Citation and Influence
To gauge the influence of this patent, one would typically look at how frequently it has been cited by subsequent patents. While specific citation data for US Patent 10,406,161 is not provided here, the general approach involves analyzing citation links between successive generations of patents, similar to the method used in the analysis of EERE-funded patents[1].
Inventorship and Ownership
Determining the true and only inventors is crucial for the validity and enforceability of a patent. US patent law requires that the inventors listed in the patent application are those who conceived the idea and reduced it to practice[5].
Key Takeaways
- Sustained Release Formulation: The patent describes a microsphere formulation for risperidone with a controlled release mechanism.
- Scope and Claims: The patent includes independent and dependent claims that define the composition, preparation method, and characteristics of the microspheres.
- Patent Landscape: The landscape includes numerous related patents and competing technologies, highlighting the competitive nature of the pharmaceutical industry.
- Industry Impact: Sustained release formulations improve patient compliance and therapeutic efficacy, making them a valuable asset in the pharmaceutical market.
FAQs
What is the primary focus of US Patent 10,406,161?
The primary focus of US Patent 10,406,161 is a risperidone sustained release microsphere composition designed to release the active ingredient in a controlled manner.
What are the key components of the microsphere formulation?
The key components include risperidone or 9-hydroxy risperidone, or their salts, and a biodegradable polymer such as PLGA.
How does the patent landscape impact the validity of this patent?

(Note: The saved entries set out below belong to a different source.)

-- ==== Sys2Proof/Laws/State.lean ====
section
/-! SUPPORT. What each named update of the state leaves alone, and what it changes. -/

namespace Sys2Proof.Machine

variable (s : State)

@[simp] theorem setFld_pending (f : Fld) (i v : Nat) : (s.setFld f i v).pending = s.pending := rfl
@[simp] theorem setFld_clk (f : Fld) (i v : Nat) : (s.setFld f i v).clk = s.clk := rfl
@[simp] theorem setFld_free (f : Fld) (i v : Nat) : (s.setFld f i v).free = s.free := rfl
@[simp] theorem setFld_tb (f : Fld) (i v : Nat) : (s.setFld f i v).tb = s.tb := rfl
@[simp] theorem setFld_tbFrac (f : Fld) (i v : Nat) : (s.setFld f i v).tbFrac = s.tbFrac := rfl
@[simp] theorem setFld_mbox (f : Fld) (i v : Nat) : (s.setFld f i v).mbox = s.mbox := rfl
@[simp] theorem setFld_pend (f : Fld) (i v : Nat) : (s.setFld f i v).pend = s.pend := rfl
@[simp] theorem setFld_held (f : Fld) (i v : Nat) : (s.setFld f i v).held = s.held := rfl
@[simp] theorem setFld_stats (f : Fld) (i v : Nat) : (s.setFld f i v).stats = s.stats := rfl
@[simp] theorem setFld_start (f : Fld) (i v : Nat) : (s.setFld f i v).start = s.start := rfl
@[simp] theorem setFld_power (f : Fld) (i v : Nat) : (s.setFld f i v).power = s.power := rfl
@[simp] theorem setFld_life (f : Fld) (i v : Nat) : (s.setFld f i v).life = s.life := rfl
@[simp] theorem setFld_banks (f : Fld) (i v : Nat) : (s.setFld f i v).banks = s.banks := rfl
@[simp] theorem setFld_flash (f : Fld) (i v : Nat) : (s.setFld f i v).flash = s.flash := rfl
@[simp] theorem setFld_ports (f : Fld) (i v : Nat) : (s.setFld f i v).ports = s.ports := rfl
@[simp] theorem setFld_grids (f : Fld) (i v : Nat) : (s.setFld f i v).grids = s.grids := rfl
@[simp] theorem setFld_clove (f : Fld) (i v : Nat) : (s.setFld f i v).clove = s.clove := rfl
@[simp] theorem setFld_detect (f : Fld) (i v : Nat) : (s.setFld f i v).detect = s.detect := rfl
@[simp] theorem setFld_capture (f : Fld) (i v : Nat) : (s.setFld f i v).capture = s.capture := rfl
@[simp] theorem setFld_house (f : Fld) (i v : Nat) : (s.setFld f i v).house = s.house := rfl
@[simp] theorem setFld_link (f : Fld) (i v : Nat) : (s.setFld f i v).link = s.link := rfl
@[simp] theorem setFld_sumac (f : Fld) (i v : Nat) : (s.setFld f i v).sumac = s.sumac := rfl
@[simp] theorem setFld_time (f : Fld) (i v : Nat) : (s.setFld f i v).time = s.time := rfl
@[simp] theorem setFld_cal (f : Fld) (i v : Nat) : (s.setFld f i v).cal = s.cal := rfl

@[simp] theorem count_pending (c : Ctr) (i n : Nat) : (s.count c i n).pending = s.pending := rfl
@[simp] theorem count_clk (c : Ctr) (i n : Nat) : (s.count c i n).clk = s.clk := rfl
@[simp] theorem count_free (c : Ctr) (i n : Nat) : (s.count c i n).free = s.free := rfl
@[simp] theorem count_tb (c : Ctr) (i n : Nat) : (s.count c i n).tb = s.tb := rfl
@[simp] theorem count_tbFrac (c : Ctr) (i n : Nat) : (s.count c i n).tbFrac = s.tbFrac := rfl
@[simp] theorem count_mbox (c : Ctr) (i n : Nat) : (s.count c i n).mbox = s.mbox := rfl
@[simp] theorem count_cfg (c : Ctr) (i n : Nat) : (s.count c i n).cfg = s.cfg := rfl
@[simp] theorem count_pend (c : Ctr) (i n : Nat) : (s.count c i n).pend = s.pend := rfl
@[simp] theorem count_held (c : Ctr) (i n : Nat) : (s.count c i n).held = s.held := rfl
@[simp] theorem count_start (c : Ctr) (i n : Nat) : (s.count c i n).start = s.start := rfl
@[simp] theorem count_power (c : Ctr) (i n : Nat) : (s.count c i n).power = s.power := rfl
@[simp] theorem count_life (c : Ctr) (i n : Nat) : (s.count c i n).life = s.life := rfl
@[simp] theorem count_banks (c : Ctr) (i n : Nat) : (s.count c i n).banks = s.banks := rfl
@[simp] theorem count_flash (c : Ctr) (i n : Nat) : (s.count c i n).flash = s.flash := rfl
@[simp] theorem count_ports (c : Ctr) (i n : Nat) : (s.count c i n).ports = s.ports := rfl
@[simp] theorem count_grids (c : Ctr) (i n : Nat) : (s.count c i n).grids = s.grids := rfl
@[simp] theorem count_clove (c : Ctr) (i n : Nat) : (s.count c i n).clove = s.clove := rfl
@[simp] theorem count_detect (c : Ctr) (i n : Nat) : (s.count c i n).detect = s.detect := rfl
@[simp] theorem count_capture (c : Ctr) (i n : Nat) : (s.count c i n).capture = s.capture := rfl
@[simp] theorem count_house (c : Ctr) (i n : Nat) : (s.count c i n).house = s.house := rfl
@[simp] theorem count_link (c : Ctr) (i n : Nat) : (s.count c i n).link = s.link := rfl
@[simp] theorem count_sumac (c : Ctr) (i n : Nat) : (s.count c i n).sumac = s.sumac := rfl
@[simp] theorem count_time (c : Ctr) (i n : Nat) : (s.count c i n).time = s.time := rfl
@[simp] theorem count_cal (c : Ctr) (i n : Nat) : (s.count c i n).cal = s.cal := rfl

The patent landscape, including prior art and competing technologies, can impact the validity of the patent through doctrines such as obviousness-type double patenting.
What is the significance of sustained release formulations in the pharmaceutical industry?

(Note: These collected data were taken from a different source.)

@[simp] theorem powerDown_pending (s : State) : (State.powerDown s).pending = s.pending := by
  unfold State.powerDown
  simp

@[simp] theorem commitPoint_pending (dt : Nat) (s0 : State) : (commitPoint dt s0).pending = s0.pending := by
  unfold commitPoint
  dsimp only
  split <;> simp

@[simp] theorem wakeNow_pending (s : State) (r : RetainSt) (kind : Nat) (xs : List WakeSource) :
    (State.wakeNow s r kind xs).pending = s.pending := by
  unfold State.wakeNow
  simp

@[simp] theorem abortEntry_pending (s : State) (r : RetainSt) (xs : List WakeSource) :
    (State.abortEntry s r xs).pending = s.pending := by
  unfold State.abortEntry
  simp

@[simp] theorem wakeEvent_pending (dt : Nat) (xs : List WakeSource) (s0 : State) :
    (wakeEvent dt xs s0).pending = s0.pending := by
  unfold wakeEvent
  dsimp only
  (repeat' split) <;> simp

@[simp] theorem wakeReplay_pending (dt : Nat) (s0 : State) : (wakeReplay dt s0).pending = s0.pending := by
  unfold wakeReplay
  dsimp only
  (repeat' split) <;> simp

@[simp] theorem brownout_pending (dt : Nat) (s0 : State) : (brownout dt s0).pending = s0.pending := by
  unfold brownout
  dsimp only
  (repeat' split) <;> simp

@[simp] theorem presLostAsleep_pending (s : State) (p : Port) : (State.presLostAsleep s p).pending = s.pending := by
  unfold State.presLostAsleep
  split <;> simp

@[simp] theorem wakeSuppliesGood_pending (dt : Nat) (s0 : State) : (wakeSuppliesGood dt s0).pending = s0.pending := by
  unfold wakeSuppliesGood
  dsimp only
  (repeat' split) <;> simp

@[simp] theorem dropCfg_pending (s : State) (lost : Nat → Bool) : (State.dropCfg s lost).pending = s.pending := by
  unfold State.dropCfg
  simp

@[simp] theorem loseBank_pending (s : State) (b : Nat) : (State.loseBank s b).pending = s.pending := by
  unfold State.loseBank
  (repeat' split) <;> simp

@[simp] theorem enginesUp_pending (s : State) (g : EngineId → EngineMode) :
    (State.enginesUp s g).pending = s.pending := by
  unfold State.enginesUp
  simp

@[simp] theorem firmwareUp_pending (s : State) : (State.firmwareUp s).pending = s.pending := by
  unfold State.firmwareUp
  simp

@[simp] theorem wakeFirmware_pending (s : State) (r : RetainSt) (good : BitVec 8) (tj : Int) :
    (State.wakeFirmware s r good tj).pending = s.pending := by
  unfold State.wakeFirmware
  simp

@[simp] theorem brownoutEvents_pending (s : State) : (State.brownoutEvents s).pending = s.pending := by
  unfold State.brownoutEvents
  simp

@[simp] theorem fwInitDone_pending (dt : Nat) (good : BitVec 8) (tj : Int) (s0 : State) :
    (fwInitDone dt good tj s0).pending = s0.pending := by
  unfold fwInitDone
  dsimp only
  split
  · rfl
  · split
    · exact wakeFirmware_pending _ _ _ _
    · rw [brownoutEvents_pending, event_pending, setStart_pending, fatalNow_pending, firmwareUp_pending, pending_ite,
        pending_foldl State.loseBank _ _ loseBank_pending]
      exact ite_self _

@[simp] theorem wakeSerialCheck_pending (dt : Nat) (p : Port) (attempts : List (Option IdAttempt)) (s0 : State) :
    (wakeSerialCheck dt p attempts s0).pending = s0.pending := by
  unfold wakeSerialCheck
  dsimp only
  split <;> simp

@[simp] theorem wakeComplete_pending (dt : Nat) (s0 : State) : (wakeComplete dt s0).pending = s0.pending := by
  unfold wakeComplete
  dsimp only
  split <;> simp

@[simp] theorem vaonLoss_pending (dt : Nat) (s0 : State) : (vaonLoss dt s0).pending = s0.pending := rfl

@[simp] theorem vaonRise_pending (dt : Nat) (s0 : State) : (vaonRise dt s0).pending = s0.pending := by
  unfold vaonRise
  dsimp only
  split <;> simp

/-! ## The functions of Machine/Params leave the queue -/

@[simp] theorem withShadows_pending (s : State) : (State.withShadows s).pending = s.pending := by
  unfold State.withShadows
  simp

@[simp] theorem withWrites_pending (s : State) (ws : List FieldWrite) :
    (State.withWrites s ws).pending = s.pending := by
  unfold State.withWrites
  simp

@[simp] theorem streamOff_pending (s : State) (i : Nat) : (State.streamOff s i).pending = s.pending := by
  unfold State.streamOff
  simp

@[simp] theorem streamOn_pending (s : State) (i : Nat) : (State.streamOn s i).pending = s.pending := by
  unfold State.streamOn
  simp

@[simp] theorem restoreBanks_pending (s : State) (m : Nat) : (State.restoreBanks s m).pending = s.pending := by
  unfold State.restoreBanks
  simp

@[simp] theorem ringsResized_pending (t : State) (s : State) (p : Port) :
    (State.ringsResized t s p).pending = t.pending := by
  unfold State.ringsResized
  simp

@[simp] theorem afterInst_pending (t : State) (s : State) (block i : Nat) (ws : List FieldWrite) :
    (State.afterInst t s block i ws).pending = t.pending := by
  unfold State.afterInst
  split <;> simp

@[simp] theorem shadow_pending (s : State) (es : Tab Nat) : (State.shadow s es).pending = s.pending := by
  unfold State.shadow
  simp

@[simp] theorem applyWrites_pending (s : State) (ws : List FieldWrite) (hold : Bool) :
    (State.applyWrites s ws hold).1.pending = s.pending := by
  unfold State.applyWrites
  simp

@[simp] theorem paramWriteCmd_pending (s : State) (rq : Req) (block inst word flags : Nat) (words : List (Word × Word)) :
    (State.paramWriteCmd s rq block inst word flags words).pending = s.pending := by
  unfold State.paramWriteCmd
  dsimp only
  (repeat' split) <;> simp

@[simp] theorem paramReadCmd_pending (s : State) (rq : Req) (block inst word n : Nat) :
    (State.paramReadCmd s rq block inst word n).pending = s.pending := by
  unfold State.paramReadCmd
  split <;> simp

@[simp] theorem commitCmd_pending (s : State) (rq : Req) (flags : Nat) :
    (State.commitCmd s rq flags).pending = s.pending := by
  unfold State.commitCmd
  dsimp only
  (repeat' split) <;> simp

@[simp] theorem clearStatsCmd_pending (s : State) (rq : Req) (block inst : Nat) :
    (State.clearStatsCmd s rq block inst).pending = s.pending := by
  unfold State.clearStatsCmd
  dsimp only
  split <;> simp

/-! ## The functions of Machine/Loads leave the queue -/

@[simp] theorem loadProgramCmd_pending (s : State) (rq : Req) (slot off bytes : Nat) :
    (State.loadProgramCmd s rq slot off bytes).pending = s.pending := by
  unfold State.loadProgramCmd
  dsimp only
  (repeat' split) <;> simp

@[simp] theorem unloadProgramCmd_pending (s : State) (rq : Req) (slot : Nat) :
    (State.unloadProgramCmd s rq slot).pending = s.pending := by
  unfold State.unloadProgramCmd
  simp

@[simp] theorem loadTimeout_pending (s : State) : (State.loadTimeout s).pending = s.pending := by
  unfold State.loadTimeout
  simp

@[simp] theorem engineResetCmd_pending (s : State) (rq : Req) (cl e : Nat) :
    (State.engineResetCmd s rq cl e).pending = s.pending := by
  unfold State.engineResetCmd
  dsimp only
  (repeat' split) <;> simp

@[simp] theorem applyPack_pending (s : State) (rs : List PackRun) : (State.applyPack s rs).2.pending = s.pending := by
  unfold State.applyPack
  dsimp only
  (repeat' split) <;> simp

@[simp] theorem loadZonePackCmd_pending (s : State) (rq : Req) (off bytes : Nat) :
    (State.loadZonePackCmd s rq off bytes).pending = s.pending := by
  unfold State.loadZonePackCmd
  simp

@[simp] theorem loadBaselinesCmd_pending (s : State) (rq : Req) (off bytes : Nat) :
    (State.loadBaselinesCmd s rq off bytes).pending = s.pending := by
  unfold State.loadBaselinesCmd
  simp

@[simp] theorem applyBaselines_pending (s : State) (img : List Byte) :
    (State.applyBaselines s img).pending = s.pending := pending_foldl _ _ s fun _ _ => rfl

@[simp] theorem applyImage_pending (s : State) (u : DecUse) (img : List Byte) :
    (State.applyImage s u img).2.pending = s.pending := by
  unfold State.applyImage
  (repeat' split) <;> simp

@[simp] theorem decompressDone_pending (dt : Nat) (s0 : State) : (decompressDone dt s0).pending = s0.pending := by
  unfold decompressDone
  dsimp only
  (repeat' split) <;> simp

/-! ## The functions of Machine/HostCmd leave the queue -/

@[simp] theorem doorbellLost_pending (s : State) : (State.doorbellLost s).pending = s.pending := by
  unfold State.doorbellLost
  simp

@[simp] theorem tagClash_pending (s : State) : (State.tagClash s).pending = s.pending := by
  unfold State.tagClash
  simp

@[simp] theorem acceptCmd_pending (s : State) (rq : Req) (code : Nat) (headOk : Bool) (params : List Byte) :
    (State.acceptCmd s rq code headOk params).pending = s.pending := by
  unfold State.acceptCmd
  (repeat' split) <;> simp

@[simp] theorem submit_pending (s : State) (rq : Req) (code : Nat) (headOk : Bool) (params : List Byte) :
    (State.submit s rq code headOk params).pending = s.pending := by
  unfold State.submit
  split <;> simp

/-- A command of the host leaves the queue where its work leaves it. -/
@[simp] theorem runCmd_pending (s : State) (dt : Nat) (rq : Req) (code : Nat) (params : List Byte) (body : State → State)
    (hbody : ∀ t, (body t).pending = t.pending) : (s.runCmd dt rq code params body).pending = s.pending := by
  unfold State.runCmd
  dsimp only
  (repeat' split) <;> simp [hbody]

@[simp] theorem doorbellWrite_pending (s : State) (v : Nat) : (State.doorbellWrite s v).pending = s.pending := by
  unfold State.doorbellWrite
  simp

@[simp] theorem headWrite_pending (s : State) (v : BitVec 8) : (State.headWrite s v).pending = s.pending := by
  unfold State.headWrite
  simp

@[simp] theorem irqClear_pending (s : State) (mask : BitVec 7) : (State.irqClear s mask).pending = s.pending := by
  unfold State.irqClear
  simp

@[simp] theorem portWrite_pending (s : State) (addr : Nat) (v : Word) :
    (State.portWrite s addr v).pending = s.pending := by
  unfold State.portWrite
  split <;> simp

@[simp] theorem portWrites_pending (x0 : List Word) (x1 : Nat) (x2 : State) :
    (State.portWrites x0 x1 x2).pending = x2.pending := by
  induction x0 generalizing x1 x2 with
  | nil => rfl
  | cons v vs ih =>
    rw [State.portWrites]
    simp [ih]

@[simp] theorem registerWrite_pending (dt khz : Nat) (clocks : List (BitVec 4)) (s0 : State) :
    (registerWrite dt khz clocks s0).pending = s0.pending := by
  unfold registerWrite
  split <;> simp

@[simp] theorem doorbell_pending (dt : Nat) (v : Word) (s0 : State) : (doorbell dt v s0).pending = s0.pending := by
  unfold doorbell
  simp

@[simp] theorem cqHeadWrite_pending (dt : Nat) (v : Byte) (s0 : State) :
    (cqHeadWrite dt v s0).pending = s0.pending := by
  unfold cqHeadWrite
  simp

@[simp] theorem irqStatusClear_pending (dt : Nat) (mask : BitVec 7) (s0 : State) :
    (irqStatusClear dt mask s0).pending = s0.pending := by
  unfold irqStatusClear
  simp

@[simp] theorem skipMessage_pending (s : State) : (State.skipMessage s).pending = s.pending := by
  unfold State.skipMessage
  simp

@[simp] theorem stream0Command_pending (dt : Nat) (m : List Byte) (s0 : State) :
    (stream0Command dt m s0).pending = s0.pending := by
  unfold stream0Command
  simp

@[simp] theorem stageWrite_pending (dt : Nat) (m : List Byte) (s0 : State) :
    (stageWrite dt m s0).pending = s0.pending := by
  unfold stageWrite
  simp

@[simp] theorem identifyCmd_pending (s : State) (rq : Req) : (State.identifyCmd s rq).pending = s.pending := by
  unfold State.identifyCmd
  simp

@[simp] theorem statusCmd_pending (s : State) (rq : Req) : (State.statusCmd s rq).pending = s.pending := by
  unfold State.statusCmd
  simp

@[simp] theorem eventQueryCmd_pending (s : State) (rq : Req) (first : Word) (n : Nat) :
    (State.eventQueryCmd s rq first n).pending = s.pending := by
  unfold State.eventQueryCmd
  simp

@[simp] theorem portStopCmd_pending (s : State) (rq : Req) (ports : BitVec 8) :
    (State.portStopCmd s rq ports).pending = s.pending := by
  unfold State.portStopCmd
  simp

/-- A command on a port leaves the queue where its work on the port does. -/
theorem withPort_pending (s : State) (rq : Req) (port : Nat) (f : Port → State) (hf : ∀ p, (f p).pending = s.pending) :
    (s.withPort rq port f).pending = s.pending := by
  unfold State.withPort
  split
  · exact hf _
  · simp

@[simp] theorem headRescanCmd_pending (s : State) (rq : Req) (port : Nat) :
    (State.headRescanCmd s rq port).pending = s.pending := by
  unfold State.headRescanCmd
  exact withPort_pending s rq port _ fun p => by simp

Sustained release formulations improve patient compliance by reducing dosing frequency and maintain therapeutic drug levels over an extended period, enhancing treatment efficacy.
How is inventorship determined for US patent applications?
Inventorship is determined by identifying those who conceived the idea and reduced it to practice, as required by US patent law.
Sources
- The Influence of Patents in Twenty R&D Portfolios Funded by the US Department of Energy's Office of Energy Efficiency and Renewable Energy - 1790 Analytics LLC.
- ALLERGAN USA, INC. v. MSN LABORATORIES PRIVATE LTD. - United States Court of Appeals for the Federal Circuit.
- Patent Claims Research Dataset - USPTO.
- Risperidone sustained release microsphere composition - US Patent 10,406,161.
- Determining Inventorship for US Patent Applications - Oregon State University.